● **Brief**
The records under this task must be duplicated exactly.

---

/-! ### Entry (R458, R459) -/

/-- The links are judged again, with or without the withdrawal of step 3. -/
def State.evalLinks (s : State) : State := (List.range 320).foldl (fun s n => s.linkEval n) s

/-- Nothing is left of the packets: none present, and no cell in the switch core. -/
def State.drained (s : State) : Bool := s.pkts.isEmpty && s.cellsHeld.isEmpty

/-- The wait of an entry step is over. -/
def State.entryWaitOver (s : State) : Bool :=
  match s.pw.entry with
  | 1 => (decide (s.epochState = esIdle) || decide (s.epochState = esNoEpoch)) && !s.ep.remirror && s.dm.freq.isEmpty
  | 2 => decide (s.inflightAll = 0)
  | 3 => s.drained
  | _ => true

/-- Cells and packets are gone with the on-die buffer and the contents of GDDR7 (R456). -/
def State.loseData (s : State) : State :=
  let s := s.dropAll s.pkts
  let s := s.setFab (fun f => { f with staging := [], banks := [], txq := [], cut := [], ctxs := [], ras := [], residue := [] })
  s.setDmc (fun d => { d with reqs := [], used := [], mem := [], pend := [], lost := [], rows := [], owed := [], freq := [] })

/-- The SerDes of a port goes off. -/
def State.portDark (s : State) (p : Nat) : State :=
  if !s.portEnabled p then s
  else
    let s := (s.setPg FE_PG.PORT_STATUS.LINK_UP p 0).setPg FE_PG.PORT_STATUS.LOS p 1
    let v := s.pg FE_PG.PORT_STATUS.PROT_STATE p
    let s := s.disarm .protWtr p
    if v = protForced then s else s.setProt p protWithdrawn

/-- The SerDes of a fabric link goes off. -/
def State.linkDark (s : State) (n : Nat) : State :=
  if !s.flEnabled n then s
  else (((s.setFl TM_FLINK.LINK_STATUS.LOS n 1).setFl TM_FLINK.LINK_STATUS.CW_LOCK n 0).hunt n 0)

/-- The end of step 5: everything but the always-on domain and the retained SRAM is off, and the device is in DOLDRUMS_W. -/
def State.powerDown (s : State) : State :=
  let s := s.loseData.pcieLinkDown
  let s : State := (List.range 256).foldl (fun s p => s.portDark p) s
  let s : State := (List.range 320).foldl (fun s n => s.linkDark n) s
  let s := (s.setPw (fun w => { w with cycleAt := s.cycle })).wf FE_PTP.TIME_CTRL.TIME_VALID 0
  let s : State := { s with timeRun := false, ptp := { s.ptp with adjs := [], ppsOut := false } }
  let s := (s.wf FE_PTP.TIME_CTRL.BUSY 0).wf FE_PWR.STATUS.SWITCH_OK 0
  let s := (s.wf TM_FAULT.ALIVE_STATUS.SLOW 1).wf FE_CLK.STATUS.CYCLE_SYNC 0
  let s := (s.wf FE_CLK.STATUS.ROOT_LOCK 0).wf TM_CLK.STATUS.ROOT_LOCK 0
  (s.setPwr psW).watch

/-- The end of step 6: the main rails are off. -/
def State.railsDown (s : State) : State :=
  ((s.setPw (fun w => { w with pwrEn := false, entry := 0 })).setPwr psC).watch

/-- Step 4 of a wake from DOLDRUMS_W: GDDR7 trains again (R359). -/
def State.retrain (s : State) : State :=
  (List.range 16).foldl (fun s c => if s.density c = 0 || s.fenced (4160 + c) then s else s.trainStart c) s

/-- The entry goes on from the end of its step. -/
def State.entryNext (s : State) : State :=
  match s.pw.entry with
  | 1 => s.setPw (fun w => { w with entry := 2 })
  | 2 =>
    let ms := orWhenZero (s.rf TM_PWR.DOLD_CFG.DRAIN_MS) 1
    ((s.setPw (fun w => { w with entry := 3 })).evalLinks).arm .doldDrain 0 (ms * cyMs)
  | 3 => (s.disarm .doldDrain 0).setPw (fun w => { w with entry := 4 })
  | 4 => if s.pw.abort then (s.startWake 2 4 1).retrain else s.setPw (fun w => { w with entry := 5 })
  | 5 =>
    let s := s.powerDown
    if s.pw.abort then s.startWake 2 1 1
    else if s.pw.target = 2 then s.setPw (fun w => { w with entry := 6 })
    else (s.setPw (fun w => { w with entry := 0 })).startPending
  | 6 =>
    let a := s.pw.abort
    let s := s.railsDown
    if a then s.startWake 3 1 1 else s.startPending
  | _ => s

/-- An entry is aborted within steps 1 to 3 (R459). -/
def State.entryAbort (s : State) : State :=
  let k := s.pw.entry
  let s := (s.disarm .doldDrain 0).setPw (fun w => { w with entry := 0, abort := false })
  let s := if k = 3 then s.evalLinks else s
  ((s.setPwr psActive).raiseAon Ev.TM_PWR.ENTRY_ABORTED 0 k 0).startPending

/-- ENTRY_SAFE_POINT (R458, R459): an abort takes effect, or a step whose wait is over ends. -/
def State.safePoint (s : State) : State :=
  if s.pw.entry = 0 then s
  else if s.pw.abort && decide (s.pw.entry ≤ 3) then s.entryAbort
  else if s.entryWaitOver then s.entryNext
  else s

/-- Something the always-on domain does: no pin holds a reset. -/
def State.onAon (s : State) (f : State → State) : State := if s.pw.rst = 0 then f s else s

def execEntrySafePoint (s : State) : Host.Outcome State Fault Refusal := .next (s.onAon (fun s => s.safePoint))

/-- DOLDRUMS_DRAIN_EXPIRE (R458 step 3): the rest is discarded, each packet and each cell of another device counted. -/
def State.drainExpire (s : State) : State :=
  match s.expire .doldDrain 0 with
  | none => s
  | some s =>
    let n := s.pkts.length + (s.cellsHeld.filter (fun c => !c.own)).length
    let s := s.dropAll s.pkts
    let s := s.setFab (fun f => { f with staging := [], banks := [], txq := [], cut := [], ctxs := [], ras := [], residue := [] })
    s.doldDrop n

---

● **Response to this task**
/-! ### Entry (R458, R459) -/

/-- The links are judged again, with or without the withdrawal of step 3. -/
def State.evalLinks (s : State) : State := (List.range 320).foldl (fun s n => s.linkEval n) s

/-- Nothing is left of the packets: none present, and no cell in the switch core. -/
def State.drained (s : State) : Bool := s.pkts.isEmpty && s.cellsHeld.isEmpty

/-- The wait of an entry step is over. -/
def State.entryWaitOver (s : State) : Bool :=
  match s.pw.entry with
  | 1 => (decide (s.epochState = esIdle) || decide (s.epochState = esNoEpoch)) && !s.ep.remirror && s.dm.freq.isEmpty
  | 2 => decide (s.inflightAll = 0)
  | 3 => s.drained
  | _ => true

/-- Cells and packets are gone with the on-die buffer and the contents of GDDR7 (R456). -/
def State.loseData (s : State) : State :=
  let s := s.dropAll s.pkts
  let s := s.setFab (fun f => { f with staging := [], banks := [], txq := [], cut := [], ctxs := [], ras := [], residue := [] })
  s.setDmc (fun d => { d with reqs := [], used := [], mem := [], pend := [], lost := [], rows := [], owed := [], freq := [] })

/-- The SerDes of a port goes off. -/
def State.portDark (s : State) (p : Nat) : State :=
  if !s.portEnabled p then s
  else
    let s := (s.setPg FE_PG.PORT_STATUS.LINK_UP p 0).setPg FE_PG.PORT_STATUS.LOS p 1
    let v := s.pg FE_PG.PORT_STATUS.PROT_STATE p
    let s := s.disarm .protWtr p
    if v = protForced then s else s.setProt p protWithdrawn

/-- The SerDes of a fabric link goes off. -/
def State.linkDark (s : State) (n : Nat) : State :=
  if !s.flEnabled n then s
  else (((s.setFl TM_FLINK.LINK_STATUS.LOS n 1).setFl TM_FLINK.LINK_STATUS.CW_LOCK n 0).hunt n 0)

/-- The end of step 5: everything but the always-on domain and the retained SRAM is off, and the device is in DOLDRUMS_W. -/
def State.powerDown (s : State) : State :=
  let s := s.loseData.pcieLinkDown
  let s : State := (List.range 256).foldl (fun s p => s.portDark p) s
  let s : State := (List.range 320).foldl (fun s n => s.linkDark n) s
  let s := (s.setPw (fun w => { w with cycleAt := s.cycle })).wf FE_PTP.TIME_CTRL.TIME_VALID 0
  let s : State := { s with timeRun := false, ptp := { s.ptp with adjs := [], ppsOut := false } }
  let s := (s.wf FE_PTP.TIME_CTRL.BUSY 0).wf FE_PWR.STATUS.SWITCH_OK 0
  let s := (s.wf TM_FAULT.ALIVE_STATUS.SLOW 1).wf FE_CLK.STATUS.CYCLE_SYNC 0
  let s := (s.wf FE_CLK.STATUS.ROOT_LOCK 0).wf TM_CLK.STATUS.ROOT_LOCK 0
  (s.setPwr psW).watch

/-- The end of step 6: the main rails are off. -/
def State.railsDown (s : State) : State :=
  ((s.setPw (fun w => { w with pwrEn := false, entry := 0 })).setPwr psC).watch

/-- Step 4 of a wake from DOLDRUMS_W: GDDR7 trains again (R359). -/
def State.retrain (s : State) : State :=
  (List.range 16).foldl (fun s c => if s.density c = 0 || s.fenced (4160 + c) then s else s.trainStart c) s

/-- The entry goes on from the end of its step. -/
def State.entryNext (s : State) : State :=
  match s.pw.entry with
  | 1 => s.setPw (fun w => { w with entry := 2 })
  | 2 =>
    let ms := orWhenZero (s.rf TM_PWR.DOLD_CFG.DRAIN_MS) 1
    ((s.setPw (fun w => { w with entry := 3 })).evalLinks).arm .doldDrain 0 (ms * cyMs)
  | 3 => (s.disarm .doldDrain 0).setPw (fun w => { w with entry := 4 })
  | 4 => if s.pw.abort then (s.startWake 2 4 1).retrain else s.setPw (fun w => { w with entry := 5 })
  | 5 =>
    let s := s.powerDown
    if s.pw.abort then s.startWake 2 1 1
    else if s.pw.target = 2 then s.setPw (fun w => { w with entry := 6 })
    else (s.setPw (fun w => { w with entry := 0 })).startPending
  | 6 =>
    let a := s.pw.abort
    let s := s.railsDown
    if a then s.startWake 3 1 1 else s.startPending
  | _ => s

/-- An entry is aborted within steps 1 to 3 (R459). -/
def State.entryAbort (s : State) : State :=
  let k := s.pw.entry
  let s := (s.disarm .doldDrain 0).setPw (fun w => { w with entry := 0, abort := false })
  let s := if k = 3 then s.evalLinks else s
  ((s.setPwr psActive).raiseAon Ev.TM_PWR.ENTRY_ABORTED 0 k 0).startPending

/-- ENTRY_SAFE_POINT (R458, R459): an abort takes effect, or a step whose wait is over ends. -/
def State.safePoint (s : State) : State :=
  if s.pw.entry = 0 then s
  else if s.pw.abort && decide (s.pw.entry ≤ 3) then s.entryAbort
  else if s.entryWaitOver then s.entryNext
  else s

/-- Something the always-on domain does: no pin holds a reset. -/
def State.onAon (s : State) (f : State → State) : State := if s.pw.rst = 0 then f s else s

def execEntrySafePoint (s : State) : Host.Outcome State Fault Refusal := .next (s.onAon (fun s => s.safePoint))

/-- DOLDRUMS_DRAIN_EXPIRE (R458 step 3): the rest is discarded, each packet and each cell of another device counted. -/
def State.drainExpire (s : State) : State :=
  match s.expire .doldDrain 0 with
  | none => s
  | some s =>
    let n := s.pkts.length + (s.cellsHeld.filter (fun c => !c.own)).length
    let s := s.dropAll s.pkts
    let s := s.setFab (fun f => { f with staging := [], banks := [], txq := [], cut := [], ctxs := [], ras := [], residue := [] })
    s.doldDrop n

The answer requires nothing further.